Marlys began her formal dance training in Baltimore, MD at age eight. She studied ballet and modern dance at the Peabody Preparatory until her junior year of High School when she decided to pursue dance professionally. Marlys moved to Carlisle, PA in order to study at the prestigious Central Pennsylvania Youth Ballet under the direction of Marcia Dale Weary. After two years of training in Pennsylvania, Marlys was invited to dance with the professional company Ballet Austin as a trainee dancer. She has spent two years with the company in Austin, TX and has recently earned a place in the Alonzo King Lines Ballet located in San Francisco where she will begin dancing this fall.

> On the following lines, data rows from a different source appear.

-- ==== Sys2Proof/Laws/Keeps/Scan.lean ====
section
/-! SUPPORT. What the operations of Machine/Scan.lean keep (Laws/Keeps.lean). -/

set_option linter.unusedTactic false
set_option linter.unreachableTactic false

namespace Sys2Proof.Machine

theorem State.showStreams_keeps {orig : State} (s : State) (hb : Keeps orig s) :
    Keeps orig (State.showStreams s) := by
  unfold State.showStreams; try dsimp only
  repeat' (with_reducible first | exact hb | apply State.putFld_keeps | apply keeps_foldl | apply keeps_elim | (intro (t : State); have hb := Keeps.refl t) | intro _ | split | rw [id] | simp only [↓keeps_mk])

theorem State.setStream_keeps {orig : State} (s : State) (x : Stream) (hb : Keeps orig s) :
    Keeps orig (State.setStream s x) := by
  unfold State.setStream; try dsimp only
  repeat' (with_reducible first | exact hb | apply State.showStreams_keeps | apply keeps_foldl | apply keeps_elim | (intro (t : State); have hb := Keeps.refl t) | intro _ | split | rw [id] | simp only [↓keeps_mk])

theorem State.swapWrite_keeps {orig : State} (s : State) (p : Nat) (a : Nat) (bs : List Byte) (hb : Keeps orig s) :
    Keeps orig (State.swapWrite s p a bs) := by
  unfold State.swapWrite; try dsimp only
  repeat' (with_reducible first | exact hb | apply State.keyed_keeps | apply State.writeBytes_keeps | apply keeps_foldl | apply keeps_elim | (intro (t : State); have hb := Keeps.refl t) | intro _ | split | rw [id] | simp only [↓keeps_mk])

theorem State.putStream_keeps {orig : State} (s : State) (x : Stream) (hb : Keeps orig s) :
    Keeps orig (State.putStream s x) := by
  unfold State.putStream; try dsimp only
  repeat' (with_reducible first | exact hb | apply State.setStream_keeps | apply State.sysWrite_keeps | apply State.swapWrite_keeps | apply keeps_foldl | apply keeps_elim | (intro (t : State); have hb := Keeps.refl t) | intro _ | split | rw [id] | simp only [↓keeps_mk])

theorem State.storeState_keeps {orig : State} (s : State) (x : Stream) (c : ScanCopy) (hb : Keeps orig s) :
    Keeps orig (State.storeState s x c) := by
  unfold State.storeState; try dsimp only
  repeat' (with_reducible first | exact hb | apply State.putStream_keeps | apply State.sysWrite_keeps | apply keeps_foldl | apply keeps_elim | (intro (t : State); have hb := Keeps.refl t) | intro _ | split | rw [id] | simp only [↓keeps_mk])

theorem State.dropStream_keeps {orig : State} (s : State) (x : Stream) (hb : Keeps orig s) :
    Keeps orig (State.dropStream s x) := by
  unfold State.dropStream; try dsimp only
  repeat' (with_reducible first | exact hb | apply State.showStreams_keeps | apply keeps_foldl | apply keeps_elim | (intro (t : State); have hb := Keeps.refl t) | intro _ | split | rw [id] | simp only [↓keeps_mk])
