theorem State.stepRamp_keeps {orig : State} (s : State) (a : Nat) (hb : Keeps orig s) :
    Keeps orig (State.stepRamp s a) := by
  unfold State.stepRamp; try dsimp only
  repeat' (with_reducible first | exact hb | apply State.setAx_keeps | apply keeps_foldl | apply keeps_elim | (intro (t : State); have hb := Keeps.refl t) | intro _ | split | rw [id] | simp only [↓keeps_mk])

theorem State.drainAxis_keeps {orig : State} (s : State) (a : Nat) (hb : Keeps orig s) :
    Keeps orig (State.drainAxis s a) := by
  unfold State.drainAxis; try dsimp only
  repeat' (with_reducible first | exact hb | apply State.flushAxis_keeps | apply State.leaveDirect_keeps | apply State.setAx_keeps | apply State.putFld_keeps | apply keeps_foldl | apply keeps_elim | (intro (t : State); have hb := Keeps.refl t) | intro _ | split | rw [id] | simp only [↓keeps_mk])

theorem State.resetAxis_keeps {orig : State} (s : State) (a : Nat) (hb : Keeps orig s) :
    Keeps orig (State.resetAxis s a) := by
  unfold State.resetAxis; try dsimp only
  repeat' (with_reducible first | exact hb | apply State.setAx_keeps | apply State.putFld_keeps | apply State.showQueue_keeps | apply State.sumBit_keeps | apply keeps_foldl | apply keeps_elim | (intro (t : State); have hb := Keeps.refl t) | intro _ | split | rw [id] | simp only [↓keeps_mk])

theorem State.readyAxis_keeps {orig : State} (s : State) (a : Nat) (hb : Keeps orig s) :
    Keeps orig (State.readyAxis s a) := by
  unfold State.readyAxis; try dsimp only
  repeat' (with_reducible first | exact hb | apply State.setPwm_keeps | apply State.sumBit_keeps | apply State.putFld_keeps | apply State.resetAxis_keeps | apply keeps_foldl | apply keeps_elim | (intro (t : State); have hb := Keeps.refl t) | intro _ | split | rw [id] | simp only [↓keeps_mk])

theorem State.readEncoder_keeps {orig : State} (s : State) (a : Nat) (x : MotSample) (hb : Keeps orig s) :
    Keeps orig (State.readEncoder s a x) := by
  unfold State.readEncoder; try dsimp only
  repeat' (with_reducible first | exact hb | apply State.addFld_keeps | apply State.setEnc_keeps | apply State.setAx_keeps | apply State.setReg_keeps | apply keeps_foldl | apply keeps_elim | (intro (t : State); have hb := Keeps.refl t) | intro _ | split | rw [id] | simp only [↓keeps_mk])

theorem State.encoderFault_keeps {orig : State} (s : State) (a : Nat) (hb : Keeps orig s) :
    Keeps orig (State.encoderFault s a) := by
  unfold State.encoderFault; try dsimp only
  repeat' (with_reducible first | exact hb | apply State.motEvent_keeps | apply State.putFld_keeps | apply State.axisTrip_keeps | apply keeps_foldl | apply keeps_elim | (intro (t : State); have hb := Keeps.refl t) | intro _ | split | rw [id] | simp only [↓keeps_mk])

theorem State.clearEnc_keeps {orig : State} (s : State) (n : Nat) (f : EncFault) (hb : Keeps orig s) :
    Keeps orig (State.clearEnc s n f) := by
  unfold State.clearEnc; try dsimp only
  repeat' (with_reducible first | exact hb | apply State.setEnc_keeps | apply keeps_foldl | apply keeps_elim | (intro (t : State); have hb := Keeps.refl t) | intro _ | split | rw [id] | simp only [↓keeps_mk])

theorem execEncoderFault_keeps {orig : State} (n : Nat) (f : EncFault) (s : State) (hb : Keeps orig s) :
    KeepsOut orig (execEncoderFault n f s) := by
  unfold execEncoderFault; try dsimp only
  repeat' (with_reducible first | exact hb | apply KeepsOut.next | apply State.encoderFault_keeps | apply State.clearEnc_keeps | apply keeps_foldl | apply keeps_elim | (intro (t : State); have hb := Keeps.refl t) | intro _ | split | rw [id] | simp only [↓keeps_mk])

theorem State.obsStep_keeps {orig : State} (s : State) (a : Nat) (ialpha : Nat) (ibeta : Nat) (hb : Keeps orig s) :
    Keeps orig (State.obsStep s a ialpha ibeta).2 := by
  unfold State.obsStep; try dsimp only
  repeat' (with_reducible first | exact hb | apply State.drawFree_keeps | apply State.setAx_keeps | apply keeps_foldl | apply keeps_elim | (intro (t : State); have hb := Keeps.refl t) | intro _ | split | rw [id] | simp only [↓keeps_mk])

theorem State.obsRuns_keeps {orig : State} (s : State) (a : Nat) (r : Nat) (th0 : Nat) (hb : Keeps orig s) :
    Keeps orig (State.obsRuns s a r th0) := by
  unfold State.obsRuns; try dsimp only
  repeat' (with_reducible first | exact hb | apply State.setAx_keeps | apply keeps_foldl | apply keeps_elim | (intro (t : State); have hb := Keeps.refl t) | intro _ | split | rw [id] | simp only [↓keeps_mk])

theorem State.showObs_keeps {orig : State} (s : State) (a : Nat) (r : Nat) (hb : Keeps orig s) :
    Keeps orig (State.showObs s a r) := by
  unfold State.showObs; try dsimp only
  repeat' (with_reducible first | exact hb | apply State.putFld_keeps | apply keeps_foldl | apply keeps_elim | (intro (t : State); have hb := Keeps.refl t) | intro _ | split | rw [id] | simp only [↓keeps_mk])

theorem State.seedObs_keeps {orig : State} (s : State) (a : Nat) (ialpha : Nat) (ibeta : Nat) (hb : Keeps orig s) :
    Keeps orig (State.seedObs s a ialpha ibeta) := by
  unfold State.seedObs; try dsimp only
  repeat' (with_reducible first | exact hb | apply State.setAx_keeps | apply keeps_foldl | apply keeps_elim | (intro (t : State); have hb := Keeps.refl t) | intro _ | split | rw [id] | simp only [↓keeps_mk])

theorem State.loseObserver_keeps {orig : State} (s : State) (a : Nat) (ialpha : Nat) (ibeta : Nat) (hb : Keeps orig s) :
    Keeps orig (State.loseObserver s a ialpha ibeta) := by
  unfold State.loseObserver; try dsimp only
  repeat' (with_reducible first | exact hb | apply State.motEvent_keeps | apply State.putFld_keeps | apply State.seedObs_keeps | apply State.setAx_keeps | apply keeps_foldl | apply keeps_elim | (intro (t : State); have hb := Keeps.refl t) | intro _ | split | rw [id] | simp only [↓keeps_mk])

theorem State.relock_keeps {orig : State} (s : State) (a : Nat) (hb : Keeps orig s) :
    Keeps orig (State.relock s a) := by
  unfold State.relock; try dsimp only
  repeat' (with_reducible first | exact hb | apply State.putFld_keeps | apply State.motEvent_keeps | apply State.setAx_keeps | apply keeps_foldl | apply keeps_elim | (intro (t : State); have hb := Keeps.refl t) | intro _ | split | rw [id] | simp only [↓keeps_mk])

We are delighted to have Patrick Olwell returning. Patrick is one of the world's most reknowned makers of Irish flutes. Seamus Egan, Matt Molloy, Mike Rafferty (to name only a few) and numerous happy non-celebrity flute players in America and overseas are playing his instruments. In England, Ian Anderson ( of the band Jethro Tull) plays Olwell bamboos and a wooden flute in the key of G#. And Brian Finnegan (currently playing in the band Flook!) is a virtuoso player of Olwell bamboos. Patrick a Cincinnatti native - lives and works in Nelson County, VA south of Charlottesville. His shop is located in the tiny, ghostly quiet town of Massies Mill, VA in the upstairs of an old bank building built in 1921. Patrick started making flutes in the 1970s. What began as a repair and restauration job of antique flutes soon led to his first keyless bamboo flutes. He started making wooden flutes in the early 80s. His instruments (bamboo and wooden flutes) are of exquisite beauty and quality. The wooden flutes are made of African blackwood, rosewood, cocus, or boxwood. They come keyed or unkeyed, with a lined or unlined headjoint, in keys of D, Bb, C or whatever the customer requires. Olwell flutes integrate a characteristic powerful "bark" with the warm sound of a wooden instrument. Patrick's flutes are an optimized "fusion" combining centuries of experience by the old flutemakers in London, New York and France with Patrick's new technological approach and autodidactic sense of experimentation and innovation.